我坐在她身侧的石凳上,借着光擦拭弯刀。刀锋映出我半张蒙着布的脸,也映出她无意识蹙起的眉——许是梦里还在为沈寒月的伤势忧心。我伸手想替她抚平,指尖刚要触到她的眉心,又猛地顿住,悄然收回手时,指腹竟有些发烫。
“影?”她忽然睁开眼,声音带着初醒的朦胧,像含着水汽的棉絮,“你没睡?”
“守着。”我将弯刀归鞘,声音尽量放平缓,“寒月的毒还没清,怕夜里出事。”
她坐起身,拢了拢衣襟——那件男装的外袍还是出发前换上的,宽大的袖子滑到肘间,露出一段皓白的手腕,上面还留着昨日被树枝划破的浅痕。“我来吧,你也歇会儿。”她说着就要起身,却被我按住肩膀。
“坐着。”我的掌心覆在她肩头,隔着薄薄的衣料,能感觉到她肌肤的温软,“你脚踝的伤刚好,别乱动。”

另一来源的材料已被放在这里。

-- ==== Sys2Proof/Machine/Image.lean ====
section
/-! DEFINITION. Team images (R394, log 11): the bytes of a team's header, team block, scratchpad, reassembly slots and
warps, and the team and warps that an image's bytes give back. -/

namespace Sys2Proof.Machine

/-! ## Writing -/

/-- Bytes followed by zeros up to n. -/
def padTo (n : Nat) (bs : List Byte) : List Byte := bs ++ List.replicate (n - bs.length) 0#8

/-- The next multiple of 128. -/
def up128 (n : Nat) : Nat := (n + 127) / 128 * 128

/-- A table of words as bytes, numbers 0 to n - 1 from lo on. -/
def wordsBytes (t : Tbl Word) (lo n : Nat) : List Byte := (List.range n).flatMap fun i => natLe 4 (tget 0#32 t (lo + i)).toNat

/-- A stack entry (R110). -/
def StackEntry.bytes (e : StackEntry) : List Byte :=
  natLe 4 e.sfmt.toNat ++ natLe 4 0 ++ natLe 4 e.pmask.toNat ++ natLe 4 e.rmask.toNat ++ natLe 8 e.ppc.toNat ++ natLe 8 e.jpc.toNat

/-- A g-register (R175). -/
def GReg.bytes (g : GReg) : List Byte :=
  natLe 4 ((if g.valid then 1 else 0) + g.cls.toNat * 2 ^ 4 + g.perm.toNat * 2 ^ 6 + (if g.host then 2 ^ 9 else 0)) ++
    natLe 4 g.limit.toNat ++ natLe 8 g.pbase.toNat ++ natLe 8 g.vbase.toNat

/-- The trap registers, 44 bytes. -/
def TrapRegs.bytes (t : TrapRegs) : List Byte :=
  natLe 8 t.tpc.toNat ++ natLe 8 t.thdr.toNat ++ natLe 4 t.tcause.toNat ++ natLe 4 t.tmask.toNat ++ natLe 4 t.texec.toNat ++
    natLe 8 t.taddr.toNat ++ natLe 4 t.tinfo.toNat ++ natLe 4 t.tfmt.toNat

/-- A fold (R257). -/
def Fold.bytes (x : Fold) : List Byte :=
  natLe 4 x.status.toNat ++ natLe 4 x.high.toNat ++ natLe 4 x.asize.toNat ++ natLe 4 x.abase.toNat ++ natLe 4 x.arrr.toNat ++
    natLe 4 x.expr.toNat ++ natLe 4 x.arrb.toNat ++ natLe 4 x.expb.toNat

/-- A barrier (R248). -/
def Barrier.bytes (x : Barrier) : List Byte := natLe 4 (x.arrived.toNat + x.count.toNat * 65536) ++ natLe 4 x.gen.toNat

/-- A stream (R273). -/
def Stream.bytes (x : Stream) : List Byte :=
  [0#8, x.count, x.tail, x.head, x.slots] ++ natLe 3 x.stride.toNat ++ natLe 8 x.base.toNat

/-- The phase state (R334): L, the record's block id and its generation. -/
def phaseBytes (t : Team) : List Byte :=
  match t.phase with
  | some p => natLe 4 p.resid.toNat ++ natLe 4 (blkOf t).toNat ++ natLe 4 p.gen.toNat
  | none => natLe 4 0 ++ natLe 4 0xFFFFFFFF ++ natLe 4 0

/-- The team block, 4,096 bytes. -/
def Team.block (t : Team) : List Byte :=
  padTo 4096 (((List.range 8).flatMap fun i => (t.bar i).bytes) ++ ((List.range 8).flatMap fun i => (t.stream i).bytes) ++
    ((List.range 64).flatMap fun i => (t.fold i).bytes) ++ phaseBytes t)

/-- What a sleeping warp is saved as: its code, and the generation that a barrier's sleeper waits on. -/
def Sleep.code : Sleep → Nat × Word
  | .pnext => (1, 0#32)
  | .barrier _ g => (2, g)
  | .fwait _ _ => (3, 0#32)
  | .xpect _ => (4, 0#32)
  | .spop _ => (5, 0#32)
  | .cfence _ => (6, 0#32)
  | .yield _ => (7, 0#32)
  | .bwait _ => (8, 0#32)
  | .recv _ => (9, 0#32)
  | .xchg _ _ => (10, 0#32)
  | _ => (0, 0#32)

/-- A warp as it is saved: one asleep in MWAIT has been woken, one in WATCH or CTXSV will issue its word again (R243). -/
def Warp.forSave (w : Warp) : Warp :=
  match w.status with
  | .asleep .mwait _ => w.wake
  | .asleep .watch _ => { w with status := .ready, rewait := true }
  | .asleep (.save _ _) _ => { w with status := .ready, rewait := true, req := none }
  | _ => w

/-- The 8 bytes of sleep state and flags. -/
def Warp.stateBytes (w : Warp) : List Byte :=
  let z := match w.status with
    | .asleep z _ => z.code
    | _ => (0, 0#32)
  let bit (b : Bool) (i : Nat) : Nat := if b then 2 ^ i else 0
  [BitVec.ofNat 8 z.1,
   BitVec.ofNat 8 (bit w.xpar 0 + bit w.priv 1 + bit w.inPhase 2 + bit w.pended.isSome 3 + bit w.rewait 4 + bit w.mark 5),
   BitVec.ofNat 8 w.left, BitVec.ofNat 8 (w.cmask.toNat + 16 * (match w.frozen with | some c => c % 16 | none => 0))] ++ natLe 4 z.2.toNat

/-- A warp's control part, 2,048 bytes. Stack entries that have been popped are saved as zeros (log 86). -/
def Warp.control (w : Warp) : List Byte :=
  padTo 2048 (wordsBytes w.regs 8192 128 ++ ((List.range 32).flatMap fun l => natLe 2 (tget 0#16 w.preds l).toNat) ++
    wordsBytes w.seeds 0 32 ++ padTo 512 (w.stack.reverse.flatMap StackEntry.bytes) ++ natLe 4 w.stack.length ++
    ((List.range 8).flatMap fun i => (tget {} w.gregs i : GReg).bytes) ++ wordsBytes w.bank (bankKey 120) 8 ++ w.bankG.bytes ++
    natLe 8 w.pc.toNat ++ natLe 8 w.hdr.toNat ++ natLe 4 w.exec.toNat ++ natLe 4 w.fmt.toNat ++ natLe 4 w.fpstat.toNat ++
    natLe 4 w.xv.toNat ++ w.stateBytes ++ w.trap.bytes)

/-- Scale settings (R290). -/
def Scale.bytes (x : Scale) : List Byte := natLe 4 x.shift.toNat ++ natLe 8 x.dbase.toNat ++ natLe 8 x.sbase.toNat

/-- A window, 68,096 bytes. -/
def Window.bytes (x : Window) : List Byte :=
  padTo 68096 (wordsBytes x.tiles 0 16384 ++ ((List.range 64).flatMap fun i => natLe 2 (tget 0#16 x.books i).toNat) ++
    x.scaleA.bytes ++ x.scaleB.bytes ++ natLe 4 x.bseq.toNat ++
    (List.range 16).flatMap fun q => ((List.range 128).map fun i => tget 0#8 x.piv (128 * q + i)) ++
      (List.range 16).map fun m => tget 0#8 x.brk (16 * q + m))

/-- A warp's parts: control, v-registers, window. -/
def Warp.parts (w : Warp) : List Byte :=
  w.control ++ wordsBytes w.regs 0 (32 * w.valloc) ++ match w.window with
    | some x => x.bytes
    | none => []

/-- Size of a team's image with n slots. -/
def imageSize (scratch slots : Nat) (ws : List (Nat × Bool)) : Nat :=
  256 + 4096 + up128 scratch + up128 (264 * slots) + (ws.map fun w => 2048 + 128 * w.1 + if w.2 then 68096 else 0).sum

/-- Per-warp v-registers and window flags. -/
def State.shapes (s : State) (t : Team) : List (Nat × Bool) :=
  t.warps.map fun k => ((s.warp k).valloc, (s.warp k).window.isSome)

她愣了愣,低头看向自己的脚踝,又抬眼望我,火光恰好落在她眼底,漾起一圈细碎的光。“总让你护着,像个累赘。”她小声说,语气里藏着点不易察觉的懊恼。
“不是累赘。”我看着她的眼睛,这话几乎是脱口而出。话一出口,两人都愣住了。石室里霎时安静下来,只有火盆里的木炭偶尔发出“噼啪”轻响,将空气中的沉默烘得有些发烫。
她先移开视线,指尖绞着衣角,耳尖悄悄爬上一层薄红:“我去看看姐姐。”说着便起身往沈寒月的石床走,步伐快得像在逃。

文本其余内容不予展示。